Honors Program enlists alumna artist AGonza for collaborative art installation showing URI honors students of today

‘Faces of Honors’ opening to take place Oct. 18 in Lippitt Hall

KINGSTON, R.I. – Oct. 13, 2023 – Newly commissioned artwork often stays under wraps until formal openings—often the case with figures of state and elected leaders. During a year when the University of Rhode Island Honors Program (approaching the half-century mark this year) is restructuring its curriculum and offerings, the program is putting the spotlight on the students themselves.

Artist and alumna Angela Gonzalez ’16, known as AGonza, has been painting the students in her Providence studio and will return to URI’s Kingston Campus Oct. 18 to present the portraits. Though busy with her career as a sought-after muralist and portrait artist, AGonza frequently makes time for her alma mater where her art career started. She’ll be at Homecoming this weekend and returning to work with students in December.

Last school year, AGonza painted Martin Luther King, Jr. live during a MLK Day luncheon in the Multicultural Student Services Center.

“It has been such an honor to do something like this for a university where I studied and graduated from,” AGonza, a Talent Development graduate, says. “It is a second home to many and URI has helped many people out of tough situations. It is like family!”

Everyone has a deep story and a different path to and through college, she says. She hopes to highlight these challenges through her depictions of four students in the URI Honors Program today.

“The stories these students shared with me hit home,” she says.

On Wednesday, Oct. 18, AGonza’s portraits of the four students will be displayed during a reception between 4 and 6 p.m. in Lippitt 402. All URI students, faculty and staff are invited to join (RSVP here) to see the portraits and meet AGonza.

While AGonza is helping to put a new look on the program visually, honors staff hope that others around the campus look at their programs and offerings with new eyes as well. They invite the community to return to browse the artwork after the event, visit the Lippitt Lounge or talk with staff about ways to connect work across the University.

A URI artist

AGonza’s colorful large-scale pieces dot the state, from Central Falls to the Ryan Center. She has been commissioned by Trinity Rep, The Boston Globe and the Providence department of Arts Culture and Tourism. If you’ve traveled in or around the capital city, you’ve likely encountered one of her colorful murals. Her larger-than-life creations often depict challenging topics but give the viewer a sense of hope.

AGonza spent several weeks creating the portraits for honors, which will replace the artwork on display outside of the honors offices. Although striking, the photographs of Vietnam and past student projects had been there for more than a decade. While emotionally moving, the honors team felt it was time for an update.

“We really liked what AGonza proposed,” says Karen de Bruin, in her second year as director of the Honors Program, which was storytelling through portraits of honors students.

With funding for four portraits, they chose students who were active ambassadors for the program and represented the diversity of URI honors. De Bruin hopes these are the first in a series of many.

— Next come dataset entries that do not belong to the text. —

-- ==== Sys2Proof/Syntax.lean ====
section
/-! DEFINITION. The commands of the device: one constructor per row of the spec's table of what it does, with its
operands. -/

namespace Sys2Proof

open Sys2Proof.Machine
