-- ==== Sys2Proof/Machine/Crc.lean ====
section
/-! DEFINITION. CRC-32 of IEEE 802.3, reflected (04 R115, 11 R342), and the CRC-16 of LPDDR5X lines and HyperRAM granules
(10 R296). -/

namespace Sys2Proof.Machine

/-- One bit of the reflected CRC-32. -/
def crcBit (c : Nat) : Nat := if c % 2 = 1 then Nat.xor (c / 2) 0xEDB88320 else c / 2

/-- One byte of the CRC-32. -/
def crcByte (c : Nat) (b : Byte) : Nat :=
  let x := Nat.xor c b.toNat
  crcBit (crcBit (crcBit (crcBit (crcBit (crcBit (crcBit (crcBit x)))))))

/-- The CRC register after some bytes, from a start value. -/
def crcRun (c : Nat) (l : List Byte) : Nat := l.foldl crcByte c

/-- CRC-32: initial value all ones, final inversion. -/
def crc32 (l : List Byte) : Nat := Nat.xor (crcRun 0xFFFFFFFF l) 0xFFFFFFFF

/-- One step of the CRC-16 of 10 R296: x^16 + x^12 + x^5 + 1. -/
def crc16Bit (c : Nat) : Nat := if 0x8000 ≤ c then Nat.xor (2 * c % 65536) 0x1021 else 2 * c

/-- One byte of the CRC-16, its highest bit first (notes/assumptions/130.md). -/
def crc16Byte (c : Nat) (b : Byte) : Nat :=
  let x := Nat.xor c (b.toNat * 256)
  crc16Bit (crc16Bit (crc16Bit (crc16Bit (crc16Bit (crc16Bit (crc16Bit (crc16Bit x)))))))

/-- The CRC-16 of 10 R296: initial value 0xFFFF, no final inversion. -/
def crc16 (l : List Byte) : Nat := l.foldl crc16Byte 0xFFFF

end Sys2Proof.Machine
end

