-- ==== Sys2Proof/Machine/RegMap.lean ====
section
/-! DEFINITION. The register map: one definition per register of the spec's field tables (its block, base address,
copies and strides, width, and its fields with access code, class, reset value and legal encodings: 00 R6-R13, R7;
19 R609, R616 and each block's chapter), and one name per field. Made from the spec's own tables. -/

namespace Sys2Proof.Machine

/-- Access codes (00 R6). -/
inductive Acc where
  | rw | ro | w1c | wo | rws
  deriving DecidableEq, Repr

/-- Field classes (00 R10). -/
inductive Cls where
  | live | shadowed | static
  deriving DecidableEq, Repr

/-- Register blocks (19 R609, R616). -/
inductive Blk where
  | glob | boot | sec | pmc | mem | sch | cmu | sn | vid | ga | time | trs | xspi | emmc | gperf | dbg | te | tep
  | sw | islc | arb | bb | can | lin | gpio | tmr | ie | hb | eth | hif
  deriving DecidableEq, Repr

/-- One field: bits, access, class, Reset column, and the encodings that are not reserved (00 R9; none: all). -/
structure FieldDef where
  hi : Nat
  lo : Nat
  acc : Acc
  cls : Cls
  reset : Nat
  legal : List (Nat × Nat)
  deriving DecidableEq, Repr

/-- One register: block, base address, first and second index (count and stride), width, fields. -/
structure RegDef where
  blk : Blk
  base : Nat
  n1 : Nat
  s1 : Nat
  n2 : Nat
  s2 : Nat
  wide : Bool
  fields : List FieldDef
  deriving DecidableEq, Repr

/-- A named field of a register. -/
structure Fld where
  reg : RegDef
  hi : Nat
  lo : Nat
  deriving DecidableEq, Repr

/-- Base address of the register block of engine `k`; index 16 is the Island Engine's (19 R618). -/
def RegDef.addr (r : RegDef) (i j : Nat) : Nat :=
  if r.blk = .te ∧ i = 16 then 0x20023000 + (r.base - 0x40100000) + j * r.s2
  else r.base + i * r.s1 + j * r.s2

/-- The value after reset: the Reset column of every field (00 R7). -/
def RegDef.resetVal (r : RegDef) : Nat := r.fields.foldl (fun a f => a + (f.reset <<< f.lo)) 0

/-- The indices of the copy of `r` whose low word, or for a wide register whose high word, lies at `a`. -/
def RegDef.at? (r : RegDef) (a : Nat) : Option (Nat × Nat × Bool) :=
  let d := a - r.base
  let i := if r.s1 = 0 then 0 else if r.s2 * r.n2 > r.s1 then 0 else d / r.s1
  let e := d - i * r.s1
  let j := if r.s2 = 0 then 0 else e / r.s2
  let f := e - j * r.s2
  if a < r.base then none
  else if i < r.n1 ∧ j < r.n2 ∧ (f = 0 ∨ (f = 4 ∧ r.wide)) ∧ ¬ (r.blk = .te ∧ i = 16) then some (i, j, f = 4) else none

“This project is one that can evolve,” she says. As funding allows, they will add more portraits to the four originals, so future students can see themselves in the portraits of the past and students of the past will be able to inspire students of the future. “We hope that this project will inspire community sponsors who would like to contribute to a tradition of excellence and a place of belonging for our honors students.”

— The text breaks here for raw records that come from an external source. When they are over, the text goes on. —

-- ==== Sys2Proof/Machine/Jobs.lean ====
section
/-! DEFINITION. What the scheduler's and the Cluster Control Cores' rules share: ranks, event posting (15 R528-R530),
deadline-miss records (09 R284, R285), semaphores and their waiters (05 R166, R167), drains (04 R105) and the placing of drawers
(02 R57, R58), job ends (09 R268), priorities (09 R272, R279), register images and save areas (04 R90; 09 R263, R274), and the
emptying of drawers (09 R281). -/

namespace Sys2Proof.Machine

/-! ### Ranks and addresses -/

/-- Number of engines of the gang of cabinet `c` (09 R259). -/
def State.gang (s : State) (c : CabId) : Nat := s.rd F.SN_CAB_CFG_SIZE c.val

/-- The engine of rank `r` of cabinet `c` (08, SN_CABc_RANKMAP: four bits per rank). -/
def State.rankEng (s : State) (c : CabId) (r : Nat) : EngineId :=
  engId (bits (s.rd F.SN_CAB_RANKMAP_MAP c.val) (4 * r + 3) (4 * r))

/-- The ranks of cabinet `c`. -/
def State.ranksOf (s : State) (c : CabId) : List Nat := List.range (s.gang c)

/-- The rank of an engine in its cabinet. -/
def State.rankOf (s : State) (c : CabId) (k : EngineId) : Nat := ((s.ranksOf c).find? (fun r => s.rankEng c r == k)).getD 0

/-- Whether the cabinet's authority is a VF: its addresses are VF-view addresses (15 R511). -/
def Cabinet.vf (b : Cabinet) : Option (Fin 33) := if b.flash ∨ b.fn = 0 then none else some (fin 33 (by decide) b.fn)

/-- The device address of an address that cabinet `c`'s authority supplied (15 R511, R512). -/
def State.cabAddr (s : State) (c : CabId) (a n : Nat) : Option Nat :=
  match (s.cab c).vf with
  | none => some a
  | some f => s.viewAddr f (some c) a n

/-- A read by SCH or a Core on behalf of cabinet `c`. -/
def State.cabRead (s : State) (m : Master) (c : CabId) (a n : Nat) : State × FabRes :=
  match s.cabAddr c a n with
  | none => (s, ⟨stFABRIC_ERR, []⟩)
  | some a => s.fabRead m a n

/-- A write by SCH or a Core on behalf of cabinet `c`. -/
def State.cabWrite (s : State) (m : Master) (c : CabId) (a : Nat) (l : List Byte) : State × Nat :=
  match s.cabAddr c a l.length with
  | none => (s, stFABRIC_ERR)
  | some a => s.fabWrite m a l

/-- Field of a byte record: `n` little-endian bytes at offset `o`. -/
def fieldAt (l : List Byte) (o n : Nat) : Nat := leNat (fun i => (nth 0 l (o + i)).toNat) n

/-! ### Events to a cabinet's authority -/

/-- The MTU time in timestamp form (11 R337). -/
def State.stamp (s : State) : Nat := s.mtu / 2 ^ 32 % 2 ^ 64

/-- A function's entry changed; index 32 is the island command page (09 R287). -/
def State.modFn (s : State) (f : Fin 33) (g : Fn → Fn) : State := { s with fns := vmod s.fns f g }

/-- Key of a function's MSI-X table (15 R514, R515): 16 entries of 16 bytes. -/
def msixBase (f : Fin 33) : Nat := 2 ^ 56 + f.val * 4096

/-- A byte of a function's MSI-X table; the mask bit of an entry, bit 0 of its byte 12, is 1 at reset and stored inverted
(notes/assumptions/51.md). -/
def State.msixByte (s : State) (f : Fin 33) (o : Nat) : Byte :=
  s.mem.read (msixBase f + o) ^^^ (if o % 16 = 12 then 1 else 0)

/-- Whether a vector is masked. -/
def State.msixMasked (s : State) (f : Fin 33) (v : Nat) : Bool := (s.msixByte f (16 * v + 12)).getLsbD 0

In AGonza’s work today, she often focuses on neighborhood residents, local heroes, regular people who are part of the community, painting on city walls and community hallways. And that’s what the new installation at URI will do.

A look at Honors, 2023

Like all students in honors, the students selected represent diverse majors and paths to the program. All have enjoyed honors’ small classes and the chance to connect closely with faculty, to network with like-minded students in unique classes.

All are excited to leave their mark at URI in this way and have enjoyed the process of having a nontraditional portrait done.

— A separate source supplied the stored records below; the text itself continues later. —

/-- Every job of a context that has started completes with FENCED, its rank's state is discarded, and its drawer leaves its
engines (10 R312). -/
def State.fenceCtx (s : State) (c : CabId) (x : CtxId) : State :=
  match s.ctx? c x with
  | none => s
  | some t =>
    let s := match t.started, t.jobs with
      | true, j :: _ => s.postJob c x j stFENCED 0 0 (s.jobInfo c t) 0
      | _, _ => s
    let s : State := match t.drawer with
      | some d => (s.ranksOf c).foldl (fun (s : State) r =>
          let k := s.rankEng c r
          let s := (s.squashRank k d stFENCED).emptyDrw k d
          if (s.eng k).has d then s.leave k else s) s
      | none => s
    let s := s.cutStreams (ofCtx c x) (fun f => f.cab == c && f.ctx == x) true
    s.modCtx c x (fun t => { t with
      drawer := none
      st := .stored
      started := false
      jobs := if t.started then t.jobs.tail else t.jobs
      held := []
      waits := []
      raised := []
      recovering := false
      ending := none })

/-- The queues of a cabinet emptied (10 R312; 09 R288). -/
def State.emptyQueues (s : State) (c : CabId) : State :=
  (List.finRange 32).foldl (fun s q =>
    if s.flag F.SN_Q_CFG_EN q.val ∧ s.rd F.SN_Q_CFG_CABINET q.val = c.val then
      ({ s with sn := { s.sn with toQueue := s.sn.toQueue.filter (fun f => f.1 != q) } } : State).modQueue q
        (fun _ => ⟨[], 0, [], none⟩)
    else s) s

/-- The queued jobs of a context complete with FENCED and it is destroyed (10 R312). -/
def State.loseCtx (s : State) (c : CabId) (x : CtxId) : State :=
  match s.ctx? c x with
  | none => s
  | some t =>
    let s := t.jobs.foldl (fun s j => s.dropJob c x j stFENCED 0) s
    s.modCab c (fun b => { b with ctxs := vmod b.ctxs x (fun _ => none) })

/-- A context rebuilt from its record in the new mapping, or lost (10 R312); it becomes resident unless the cabinet is to be remapped
for another engine yet. -/
def State.rebuild (s : State) (c : CabId) (x : CtxId) (a : Nat) : State :=
  match s.ctx? c x with
  | none => s
  | some t =>
    if a = 0 then s.loseCtx c x
    else
      let (s, st, o) := s.readContext c a (some x)
      match o with
      | none => (s.refusal c x.val st).loseCtx c x
      | some n =>
        let s := s.modCtx c x (fun _ => { n with jobs := t.jobs })
        match s.freeDrawer c with
        | some d => if (s.cab c).lost = [] then (s.takeDrawer c x d).1 else s
        | none => s

/-- Whether a remap record's map is one to one onto the remaining engines (10 R313). -/
def rankmapOk (map size engines : Nat) : Bool :=
  let l := (List.range size).map (fun r => bits map (4 * r + 3) (4 * r))
  pairwiseOk (fun a b => a != b) l && l.all (fun k => bit engines k)
    && ((List.range 16).filter (fun k => bit engines k)).length == size

/-- The cabinet becomes DEGRADED (10 R313, R320; 15 R528). -/
def State.degrade (s : State) (c : CabId) (k : Nat) : State :=
  let s := (s.contexts c).foldl (fun s x => match s.ctx? c x with
    | some t => (t.jobs.foldl (fun s j => s.dropJob c x j stFENCED 0) s).modCtx c x (fun t => { t with jobs := [] })
    | none => s) s
  let s := s.modCab c (fun b => { b with degraded := true, act := none })
  let s := if s.safeCab c then s.doubt 2 else s
  s.postCab c 5 0xFF 2 k 0

/-- CABINET_REMAP: a cabinet remapped after a fence (10 R311-R313), of the engine fenced first where several are. -/
def State.remap (s : State) (c : CabId) : State :=
  match (s.cab c).lost with
  | [] => s
  | k :: rest =>
    let s := (s.cab c).aborting.foldl (fun s p => s.finishAbort c p.1 stFENCED) s
    let s := (s.contexts c).foldl (fun s x => s.fenceCtx c x) s
    let s := s.modCab c (fun b => { b with act := none, waiters := [], lost := rest })
    let g := s.gang c
    let eng := putBits (s.rd F.SCH_CAB_ENG_ENGINES c.val) k k 0
    let s := s.put F.SCH_CAB_ENG_ENGINES c.val 0 eng
    let n1 := (s.cab c).n1
    if n1 = 0 then s.degrade c k
    else
      let (s, e) := s.cabRead .sch c (n1 + 8 * k) 8
      let a := ofBytes e.data
      if e.st ≠ stOK ∨ a = 0 then s.degrade c k
      else
        let (s, q) := s.cabRead .sch c a 592
        let l := q.data
        let map := fieldAt l 0 8
        let size := fieldAt l 8 1
        if q.st ≠ stOK ∨ fieldAt l 9 7 ≠ 0 ∨ size + 1 ≠ g ∨ !rankmapOk map size eng then s.degrade c k
        else
          let s := (s.put F.SN_CAB_RANKMAP_MAP c.val 0 map).put F.SN_CAB_CFG_SIZE c.val 0 size
          let s := s.modCab c (fun b => { b with sems := Vector.replicate 64 0 })
          let s := s.emptyQueues c
          let s := (s.contexts c).foldl (fun s x => s.rebuild c x (fieldAt l (16 + 8 * x.val) 8)) s
          s.postCab c 5 0xFF 1 k 0

/-! ### LM_INIT and the stop of an engine -/

/-- A control core that writes engine registers: SCH or the Core of the engine's cluster (02 R56). -/
def engWriter (m : Master) (k : EngineId) : Bool :=
  match m with
  | .sch => true
  | .cc i => i.val == k.val / 4 && k.val != 16
  | .isl _ => k.val == 16
  | _ => false

/-- LM_INIT: TE_CTRL.LM_INIT written 1 (02 R47, R56, R57): it starts while the engine is stopped and powered. -/
def State.lmInit (s : State) (m : Master) (k : EngineId) : State :=
  if !engWriter m k ∨ (k.val ≠ 16 ∧ !s.pd (k.val + 4)) then s
  else if (s.eng k).st ≠ .stopped then s.teErr k F.TE_ERR_CFG_WHILE_RUN
  else s.modEng k (fun e => { e with st := .init })

/-- LM_INIT_DONE: all of Local Memory reads zero with valid codes and every tag is EMPTY (02 R47). The Island Engine's
Local Memory is island SRAM, which LM_INIT does not touch (notes/assumptions/31.md). -/
def State.lmInitDone (s : State) (k : EngineId) : State :=
  if (s.eng k).st ≠ .init then s
  else
    let s := if k.val = 16 then s else { s with mem := s.mem.wipe (lmBase k) (2 ^ 22) }
    (s.modEng k (fun e => { e with
      st := .stopped
      inited := true
      drawers := e.drawers.map (fun w => { w with tags := Vector.replicate 8 .empty }) })).release k

/-- ENGINE_STOP: TE_CTRL.RUN written 0 (02 R56, R57): issue stops at the next yield point; STATE reads STOPPED once the
engine has drained. An engine that drains for another reason is held at the end of that. -/
def State.engineStop (s : State) (m : Master) (k : EngineId) : State :=
  if !engWriter m k ∨ (k.val ≠ 16 ∧ !s.pd (k.val + 4)) then s
  else
    let s := s.put F.TE_CTRL_RUN k.val 0 0
    if (s.eng k).st = .running then s.beginDrain k .stop else s

/-- TE_CTRL.RUN written 1: a drawer held by RUN goes on (02 TE_CTRL). -/
def State.engineRun (s : State) (k : EngineId) : State := (s.put F.TE_CTRL_RUN k.val 0 1).release k

end Sys2Proof.Machine
end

“I hope that future URI students see the diversity in the types of students at URI,” one says. “The portrait project should serve as a window into the time period happening now.”

“When I first heard about the portraits my reaction was a hard pass,” one student admits. “I’m not big on having my likeness used for anything, I even rarely post on social media. But after reading about the project more closely and seeing that there was an interview with the artist, and seeing her work and style, I became OK with the idea of leaving behind some sort of mark at URI. I hope that by sharing part of my story with AGonza, her work will help others find that they can also be a part of this honors experience.”

“I hope these portraits show other students hope, resilience, persistence, and perseverance. We each bring a story with us, at first it may not seem like anything special, but doing things like this, like engaging in the honors program and seeking to make change in some way, adds to the depth of the story we are each crafting. Will the story we make be memorable, or even interesting, who knows? But it will be our story that we made, and part of it was done right here at URI.”